Running a test of your mash tun with just water is not a valid test. A mash is a thermally different animal than water and will hold heat much better.

A water only test is a waste of time IMO, get busy mashing grain not water lol.
 
For what it's worth, I was losing some temp over 60 min from my mash in a rectangle cooler, until I figured this out: The cooler, which is built to keep heat OUT (not in), was radiating heat right out the top through the hollow lid. I drilled some small holes in the lid, just big enough to fit the nozzle tube of spray foam insulation through, and filled the lid with that stuff. Don't lose temp no more.
 
if it's a cooler - I don't believe you should lose more than a couple of degrees over an hour unless there is something fundamentally wrong with it - which is likely soluble by using a blanket or something

I use 2.5L per 1KG of strike at 77C which drops my room temp grain down to 68C

I need to give it a really good stir not just to get the dough balls out but also to even the temp

I think pre-heating is not worth the trouble as you just need to raise the strike a bit higher to have same effect - for me anyway

also, once you have confidence in the temp drop it's best to not open it on future brews but check it at end of mash
 
For what it's worth, I was losing some temp over 60 min from my mash in a rectangle cooler, until I figured this out: The cooler, which is built to keep heat OUT (not in), was radiating heat right out the top through the hollow lid. I drilled some small holes in the lid, just big enough to fit the nozzle tube of spray foam insulation through, and filled the lid with that stuff. Don't lose temp no more.

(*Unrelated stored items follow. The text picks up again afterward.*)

/-- Enabled candidates of a source register (R131, R132). -/
def elemCands (f : VecSlot) (c : Crew) (base : Nat) : List Cand :=
  let m := modeFmt f.mode
  let a := c.vr f.va
  ((List.range (elemCount f.mode)).filter fun e =>
      c.enabled f.mode f.q e && !(f.nanp && m.isNan (elemAt f.mode a e))).map
    fun e => ⟨m.asRead (elemAt f.mode a e), (base + e) % 2 ^ 32⟩

/-- How many entries of a top-k state register are valid (R133): as many as lane 32 counts; of a register whose lane 32 holds more
than its 16 lanes, which no selection writes, the number is open. (DESIGN CHOICE: notes/assumptions/91) -/
def stateCount (v : Nat) : Nat :=
  if elemAt 3 v 32 ≤ 16 then elemAt 3 v 32 else Config.topkCount v % 17

/-- Valid entries of a top-k state register (R133), but none whose index means "none" (R132).
(DEDUCED: notes/assumptions/111) -/
def stateCands (m : Fmt) (v : Nat) : List Cand :=
  ((List.range (stateCount v)).map fun i =>
    (⟨m.asRead (elemAt 3 v i % 2 ^ m.width), elemAt 3 v (16 + i)⟩ : Cand)).filter fun x => x.idx ≠ noIndex

/-- A top-k state register (R133). -/
def topState (m : Fmt) (l : List Cand) : Nat :=
  let v := fun i => match l[i]? with
    | some c => c.w
    | none => m.canonNan
  let x := fun i => match l[i]? with
    | some c => c.idx
    | none => noIndex
  packElems 32 ((List.range 16).map v ++ (List.range 16).map x ++ [l.length])

/-- The partial of a summing reduction (R128): kind 0 SUM, 1 SQSUM, 2 DOT. -/
def redPartial (f : VecSlot) (c : Crew) : LodeAcc :=
  let m := modeFmt f.mode
  let a := c.vr f.va
  let b := c.vr f.vb
  lodeSum (((List.range (elemCount f.mode)).filter (c.enabled f.mode f.q)).map fun e =>
    match f.kind with
    | 0 => m.elemLode false 0 (elemAt f.mode a e)
    | 1 => m.prodLode (elemAt f.mode a e) (elemAt f.mode a e)
    | _ => m.prodLode (elemAt f.mode a e) (elemAt f.mode b e))

/-- Add a partial to the merge buffer (R128). -/
def mergeAdd (site : Site) (target : Nat) (p : LodeAcc) : List MergeEntry → List MergeEntry
  | [] => [⟨target, p, site⟩]
  | e :: l => if e.target = target then { e with lode := e.lode.addFull p } :: l else e :: mergeAdd site target p l

/-- Would a reduction name a 17th merge target, or a top-k size outside 1-16 (R128, R133). -/
def redLimit (f : VecSlot) (c : Crew) : Bool :=
  if f.kind ≤ 2 then
    decide (16 ≤ c.merge.length) && !c.merge.any (·.target = c.sr f.sx)
  else if f.kind = 7 ∨ f.kind = 8 then f.k = 0 || decide (16 < f.k)
  else false

/-- Does an element of a DOT make a NaN of two operands that are none (R138): a product of zero and infinity (03 R86).
(DEDUCED: notes/assumptions/98) -/
def redInvalid (f : VecSlot) (c : Crew) : Bool :=
  let m := modeFmt f.mode
  f.kind = 2 && ((List.range (elemCount f.mode)).filter (c.enabled f.mode f.q)).any fun e =>
    let a := m.decode (elemAt f.mode (c.vr f.va) e)
    let b := m.decode (elemAt f.mode (c.vr f.vb) e)
    (a.mul b).isNan && !a.isNan && !b.isNan

/-- The effect of a reduction on its crew (R128-R133, Table 7.6). With NANP = 1 a running state whose value is NaN is no candidate.
(DESIGN CHOICE: notes/assumptions/91) -/
def redOp (f : VecSlot) (c : Crew) : Crew × Status :=
  let m := modeFmt f.mode
  if f.kind ≤ 2 then
    let p := redPartial f c
    ({ c with merge := mergeAdd c.site (c.sr f.sx) p c.merge }, ⟨false, false, redInvalid f c⟩)
  else if f.kind = 3 ∨ f.kind = 4 then
    let r := candBest m (f.kind = 3) (elemCands f c 0)
    (c.wS f.sx (match r with
      | some x => x.w
      | none => m.canonNan), Status.none)
  else if f.kind = 5 ∨ f.kind = 6 then
    let st := c.sr f.sx
    let w := m.asRead (st % 2 ^ m.width)
    let old := if st / 2 ^ 32 = noIndex ∨ (f.nanp && m.isNan w) then [] else [(⟨w, st / 2 ^ 32⟩ : Cand)]
    let r := candBest m (f.kind = 5) (old ++ elemCands f c (c.sr f.sc))
    (c.wS f.sx (match r with
      | some x => x.w + x.idx * 2 ^ 32
      | none => m.canonNan + noIndex * 2 ^ 32), Status.none)
  else if f.kind = 7 then
    let ok := fun (x : Cand) => !(f.nanp && m.isNan x.w)
    (c.wV f.vd (topState m (candTop m f.k ((stateCands m (c.vr f.vd) ++ elemCands f c (c.sr f.sc)).filter ok))), Status.none)
  else
    let ok := fun (x : Cand) => !(f.nanp && m.isNan x.w)
    (c.wV f.vd (topState m (candTop m f.k ((stateCands m (c.vr f.va) ++ stateCands m (c.vr f.vd)).filter ok))),
     Status.none)

/-- VADD (R122). -/
def execVadd (c : CrewRef) (slot : Slot48) (s : State) : Host.Outcome State Fault Refusal :=
  .next (s.vectorSlot 0x01 c slot.toNat (floatOp fun a b _ => (a.add b, [a, b])))

/-- VSUB (R122). -/
def execVsub (c : CrewRef) (slot : Slot48) (s : State) : Host.Outcome State Fault Refusal :=
  .next (s.vectorSlot 0x02 c slot.toNat (floatOp fun a b _ => (a.add b.neg, [a, b])))

/-- VMUL (R122). -/
def execVmul (c : CrewRef) (slot : Slot48) (s : State) : Host.Outcome State Fault Refusal :=
  .next (s.vectorSlot 0x03 c slot.toNat (floatOp fun a b _ => (a.mul b, [a, b])))

/-- VFMA (R122): the exact a × b + c, rounded once. -/
def execVfma (c : CrewRef) (slot : Slot48) (s : State) : Host.Outcome State Fault Refusal :=
  .next (s.vectorSlot 0x04 c slot.toNat (floatOp fun a b d => ((a.mul b).add d, [a, b, d])))

/-- VMIN (R181). -/
def execVmin (c : CrewRef) (slot : Slot48) (s : State) : Host.Outcome State Fault Refusal :=
  .next (s.vectorSlot 0x05 c slot.toNat fun f c => elementwise f c fun _ a b _ => minMax (modeFmt f.mode) false a b)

This feels right since with my cooler, the sides are cool and the top is warm.

I will investigate, since I assumed the top would have been insulated as well.
 
I've never had a plastic cooler with an insulated lid.
Be careful about filling them with foam. If you use the wrong kind it'll never cure...

Cheers!
 
Are you using any brewing software? I brewed two separate 10 gal batches today and was right on the money both times. The temp of the tun and grains will give you needed strike temp (brewsmith). I have a too large rectangular mash tun and the software really helps. I also just finished building a RIMS system which was needed since I did not have any heat source. This was the fourth time on the RIMS and it really upped the game of my brew house. The RIMS is an expensive option (come close then heat) but the software should help.
 
I have a 10 gallon mash tun and put in about 6 gallons of water for the test.

I have a 5 gallon round cooler and use about 3 gallons when I brew...So I pre-heat and also have cut a piece of cardboard the diameter of the cooler which I cover w/Al foil. This is pushed down to the level of the water. This tends to give me a 3 gallon cooler. Got the idea HERE some years ago.